╔══

/-- An instruction that performs lane by lane, when no lane waits or faults: the group moves past it. `ops` changes faults alone. -/
theorem issueLanes_done {s t : State} {a : Act} {dest : Code} {guard : Thread → Bool} {acc : List Acc} {inOrder : Bool}
    {body : LaneIn → Bool → State → LaneRes} {ops : LaneOps → LaneOps} {ins : List LaneIn} (R : LaneIn → Bool → State → State → Prop)
    (h : s.ready a a.left guard acc ins) (hc : LaneChain R (a.issued guard).head? ins s t)
    (hb : ∀ i b s t, R i b s t → body i b s = .done t)
    (ho : ∀ l : LaneOps, l.got.findSome? Got.fault? = none → ops l = l) :
    s.issueLanes a dest guard acc inOrder body ops = t.advance a := by
  obtain ⟨hall, hins⟩ := h
  let gl (l : Nat) : Got := s.gather a l (a.passes guard l) acc
  have hls : s.gatherOp a guard acc = (laneList a.left).map fun l => { lane := l, got := [gl l] } := gatherOp_eq s a guard acc
  have hall' : ∀ l ∈ laneList a.left, (gl l).isSkip = true ∨ (gl l).input?.isSome = true := fun l hl =>
    hall (gl l) (by simp only [State.gathered]; exact List.mem_map_of_mem hl)
  have hnf : ∀ l ∈ laneList a.left, (gl l).fault? = none ∧ (gl l).waits = false := by
    intro l hl
    rcases hall' l hl with h | h <;> revert h <;> cases gl l <;> simp [Got.isSkip, Got.input?, Got.fault?, Got.waits]
  have hins' : ((laneList a.left).map gl).filterMap Got.input? = ins := hins
  have hlane : ∀ l i, gl l = .ok i → i.lane = l := fun l i hi => (State.gather_ok hi).1
  have hops : ((laneList a.left).map fun l => ({ lane := l, got := [gl l] } : LaneOps)).map ops
      = (laneList a.left).map fun l => { lane := l, got := [gl l] } := by
    rw [List.map_map]
    exact List.map_congr_left fun l hl => ho _ (by simp [(hnf l hl).1])
  have hfine : ((laneList a.left).map fun l => ({ lane := l, got := [gl l] } : LaneOps)).filter (fun l => (l.got.findSome? Got.fault?).isNone)
      = (laneList a.left).map fun l => { lane := l, got := [gl l] } := by
    rw [List.filter_eq_self]
    intro x hx
    obtain ⟨l, hl, rfl⟩ := List.mem_map.1 hx
    simp [(hnf l hl).1]
  have hw : (((laneList a.left).map fun l => ({ lane := l, got := [gl l] } : LaneOps)).any fun l => l.got.any Got.waits) = false := by
    rw [List.any_eq_false]
    intro x hx
    obtain ⟨l, hl, rfl⟩ := List.mem_map.1 hx
    simp [(hnf l hl).2]
  unfold State.issueLanes
  simp only [hls, hops, hfine, hw, Bool.false_eq_true, if_false]
  rw [← hins'] at hc
  have hd := fun d0 : BitVec 64 => foldl_lane_done (inOrder := inOrder) (issued := a.issued guard) hb gl (laneList a.left)
    (fun l _ => hlane l) hall' (done := d0) hc
  rw [(hd _).choose_spec]
  rfl

/-! ### Collective instructions -/

theorem foldl_check_none {check : LaneIn → State → State × Option LaneFault × Word64} {lead : Option Nat}
    {R : LaneIn → Bool → State → State → Prop} (hb : ∀ i b s t, R i b s t → ∃ ad, check i s = (t, none, ad))
    (ins : List LaneIn) {s t : State} (hc : LaneChain R lead ins s t) (ad : List (Nat × Word64)) :
    ∃ ad', ins.foldl (fun (st : State × List LaneFault × List (Nat × Word64)) i =>
        match check i st.1 with
        | (s, some f, ad) => (s, st.2.1 ++ [f], st.2.2 ++ [(i.lane, ad)])
        | (s, none, ad) => (s, st.2.1, st.2.2 ++ [(i.lane, ad)])) (s, [], ad) = (t, [], ad') := by
  induction ins generalizing s ad with
  | nil => cases hc; exact ⟨ad, rfl⟩
  | cons i is ih =>
    cases hc with
    | @cons _ _ _ u _ h tl =>
      obtain ⟨x, hx⟩ := hb _ _ _ _ h
      simp only [List.foldl_cons, hx]
      exact ih tl _

theorem foldl_body {body : LaneIn → Bool → State → State} {lead : Option Nat}
    {R : LaneIn → Bool → State → State → Prop} (hb : ∀ i b s t, R i b s t → body i b s = t)
    (ins : List LaneIn) {s t : State} (hc : LaneChain R lead ins s t) :
    ins.foldl (fun s i => body i (decide (lead = some i.lane)) s) s = t := by
  induction ins generalizing s with
  | nil => cases hc; rfl
  | cons i is ih =>
    cases hc with
    | @cons _ _ _ u _ h tl =>
      simp only [List.foldl_cons, hb _ _ _ _ h]
      exact ih tl

/-- A collective instruction, when no lane waits or faults: every lane is checked, then every lane performs, and the group moves
past it. -/
theorem issueAll_done {s u t : State} {a : Act} {dest : Code} {guard : Thread → Bool} {acc : List Acc}
    {held : LaneIn → Bool} {check : LaneIn → State → State × Option LaneFault × Word64} {body : LaneIn → Bool → State → State}
    {ins : List LaneIn} (C R : LaneIn → Bool → State → State → Prop) (h : s.ready a a.left guard acc ins)
    (hh : ∀ i ∈ ins, held i = false) (hc : LaneChain C (a.issued guard).head? ins s u)
    (hr : LaneChain R (a.issued guard).head? ins u t) (hcc : ∀ i b s t, C i b s t → ∃ ad, check i s = (t, none, ad))
    (hrr : ∀ i b s t, R i b s t → body i b s = t) : s.issueAll a dest guard acc held check body = t.advance a := by
  obtain ⟨hall, hins⟩ := h
  let gl (l : Nat) : Got := s.gather a l (a.passes guard l) acc
  have hls : s.gatherOp a guard acc = (laneList a.left).map fun l => { lane := l, got := [gl l] } := gatherOp_eq s a guard acc
  have hall' : ∀ l ∈ laneList a.left, (gl l).isSkip = true ∨ (gl l).input?.isSome = true := fun l hl =>
    hall (gl l) (by simp only [State.gathered]; exact List.mem_map_of_mem hl)
  have hnf : ∀ l ∈ laneList a.left, (gl l).fault? = none ∧ (gl l).waits = false := by
    intro l hl
    rcases hall' l hl with h | h <;> revert h <;> cases gl l <;> simp [Got.isSkip, Got.input?, Got.fault?, Got.waits]
  have hins' : ((laneList a.left).map gl).filterMap Got.input? = ins := hins
  have hlane : ∀ l i, gl l = .ok i → i.lane = l := fun l i hi => (State.gather_ok hi).1
  have hw : (((laneList a.left).map fun l => ({ lane := l, got := [gl l] } : LaneOps)).any fun l =>
      match l.got.getD 0 .skip with | .ok i => held i | g => g.waits) = false := by
    rw [List.any_eq_false]
    intro x hx
    obtain ⟨l, hl, rfl⟩ := List.mem_map.1 hx
    have hw := (hnf l hl).2
    have hin : ∀ i, gl l = .ok i → i ∈ ins := fun i e => by
      rw [← hins']
      exact List.mem_filterMap.2 ⟨gl l, List.mem_map_of_mem hl, by simp [e, Got.input?]⟩
    have hg : (({ lane := l, got := [gl l] } : LaneOps).got.getD 0 .skip) = gl l := rfl
    rw [hg]
    cases e : gl l with
    | ok i => simp [hh i (hin i e)]
    | skip => simp [Got.waits]
    | wait n i => simp [e, Got.waits] at hw
    | fault f => simp [Got.waits]
  have hfold : ∀ {σ : Type} (f : σ → LaneIn → σ) (g : σ → LaneOps → σ)
      (_ : ∀ l, gl l = .skip → ∀ s, g s { lane := l, got := [gl l] } = s)
      (_ : ∀ l i, gl l = .ok i → i.lane = l → ∀ s, g s { lane := l, got := [gl l] } = f s i) (s : σ),
      ((laneList a.left).map fun l => ({ lane := l, got := [gl l] } : LaneOps)).foldl g s = ins.foldl f s := by
    intro σ f g h1 h2 s
    rw [List.foldl_map, ← hins']
    exact foldl_inputs _ gl f _ (fun l _ h s => h1 l h s) (fun l _ i h s => h2 l i h (hlane l i h) s) hall' s
  obtain ⟨ad, hchk⟩ := foldl_check_none hcc ins hc []
  unfold State.issueAll
  simp only [hls]
  rw [hfold (fun (st : State × List LaneFault × List (Nat × Word64)) i =>
        match check i st.1 with
        | (s, some f, ad) => (s, st.2.1 ++ [f], st.2.2 ++ [(i.lane, ad)])
        | (s, none, ad) => (s, st.2.1, st.2.2 ++ [(i.lane, ad)])) _
      (by intro l h s; simp [h])
      (by intro l i h e s; simp only [h, List.getD_cons_zero, e] <;> (split <;> simp_all))
      (s, [], []), hchk]
  simp only []
  rw [hfold (fun s i => body i (decide ((a.issued guard).head? = some i.lane)) s) _
      (by intro l h s; simp [h])
      (by intro l i h e s; simp [h, e])]
  rw [foldl_body hrr ins hr]
  refine if_neg fun h => ?_
  rw [Bool.and_eq_true] at h
  exact Bool.noConfusion (hw.symm.trans h.2)

/-! ### The word classes -/

theorem State.asGroup_some {s : State} {a : Act} (h : s.act = some a) (f : Act → State) : s.asGroup f = .next (f a) := by
  simp [State.asGroup, h]

theorem f3Value_ready {s : State} {a : Act} {op : Nat} {w : F3} {ins : List LaneIn} (h : s.readyF3 a op w ins)
    (f : List (List Word32) → List Word32) :
    s.f3Value op w f = .next (s.performed a ins fun i => [.write (f i.vals)]) := by
  unfold State.f3Value
  rw [State.asGroup_some h.1, issueValue_one (eff := fun i => [.write (f i.vals)]) h.2.2 (fun i _ th _ => rfl) (fun _ => rfl)]

theorem f3Long_ready {s : State} {a : Act} {op : Nat} {w : F3} {ins : List LaneIn} (h : s.readyF3 a op w ins)
    (f : List (List Word32) → List Word32) :
    s.f3Long op w f = .next (s.performed a ins fun i => [.long (f i.vals)]) := by
  unfold State.f3Long
  rw [State.asGroup_some h.1, issueValue_one (eff := fun i => [.long (f i.vals)]) h.2.2 (fun i _ th _ => rfl) (fun _ => rfl)]

theorem f3Effect_ready {s : State} {a : Act} {op : Nat} {w : F3} {ins : List LaneIn} (h : s.readyF3 a op w ins)
    {eff : Env → Except (Cause × Word32 × Word64) (List Eff)} (e : LaneIn → List Eff)
    (he : ∀ i ∈ ins, ∀ th, a.team.threads[i.lane]? = some th → eff (laneEnv s a i th) = .ok (e i)) :
    s.f3Effect op w eff = .next (s.performed a ins e) := by
  unfold State.f3Effect
  rw [State.asGroup_some h.1, issueValue_one h.2.2 he (fun _ => rfl)]

theorem xEffect_ready {s : State} {a : Act} {op : Nat} {w : XW} {ins : List LaneIn} (h : s.readyX a op w ins)
    {eff : Env → Except (Cause × Word32 × Word64) (List Eff)} (e : LaneIn → List Eff)
    (he : ∀ i ∈ ins, ∀ th, a.team.threads[i.lane]? = some th → eff (laneEnv s a i th) = .ok (e i)) :
    s.xEffect op w eff = .next (s.performed a ins e) := by
  unfold State.xEffect
  rw [State.asGroup_some h.1, issueValue_one h.2.2 he (fun _ => rfl)]

/-- A performing lane has a thread. -/
theorem State.ready_thread {s : State} {a : Act} {m : BitVec 64} {guard : Thread → Bool} {acc : List Acc} {ins : List LaneIn}
    (h : s.ready a m guard acc ins) {i : LaneIn} (hi : i ∈ ins) :
    ∃ th, a.team.threads[i.lane]? = some th ∧ guard th = true ∧ s.gather a i.lane true acc = .ok i ∧ i.lane ∈ laneList m := by
  rw [← h.2] at hi
  obtain ⟨g, hg, hgi⟩ := List.mem_filterMap.1 hi
  obtain ⟨l, hl, rfl⟩ := List.mem_map.1 hg
  have e := Got.ok_of_input hgi
  obtain ⟨rfl, hp, th, hth⟩ := State.gather_ok e
  refine ⟨th, hth, ?_, ?_, hl⟩
  · simpa [Act.passes, hth] using hp
  · rwa [hp] at e

end Sys2Proof.Machine
end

╚══

**TASK DETAILS:**
Taking the entries above, write out exactly each line from the one holding "ins s t) (ad" to the one holding "past it. -/", both included, and stop there.

**REPLY:**
    (ins : List LaneIn) {s t : State} (hc : LaneChain R lead ins s t) (ad : List (Nat × Word64)) :
    ∃ ad', ins.foldl (fun (st : State × List LaneFault × List (Nat × Word64)) i =>
        match check i st.1 with
        | (s, some f, ad) => (s, st.2.1 ++ [f], st.2.2 ++ [(i.lane, ad)])
        | (s, none, ad) => (s, st.2.1, st.2.2 ++ [(i.lane, ad)])) (s, [], ad) = (t, [], ad') := by
  induction ins generalizing s ad with
  | nil => cases hc; exact ⟨ad, rfl⟩
  | cons i is ih =>
    cases hc with
    | @cons _ _ _ u _ h tl =>
      obtain ⟨x, hx⟩ := hb _ _ _ _ h
      simp only [List.foldl_cons, hx]
      exact ih tl _

theorem foldl_body {body : LaneIn → Bool → State → State} {lead : Option Nat}
    {R : LaneIn → Bool → State → State → Prop} (hb : ∀ i b s t, R i b s t → body i b s = t)
    (ins : List LaneIn) {s t : State} (hc : LaneChain R lead ins s t) :
    ins.foldl (fun s i => body i (decide (lead = some i.lane)) s) s = t := by
  induction ins generalizing s with
  | nil => cases hc; rfl
  | cons i is ih =>
    cases hc with
    | @cons _ _ _ u _ h tl =>
      simp only [List.foldl_cons, hb _ _ _ _ h]
      exact ih tl

/-- A collective instruction, when no lane waits or faults: every lane is checked, then every lane performs, and the group moves
past it. -/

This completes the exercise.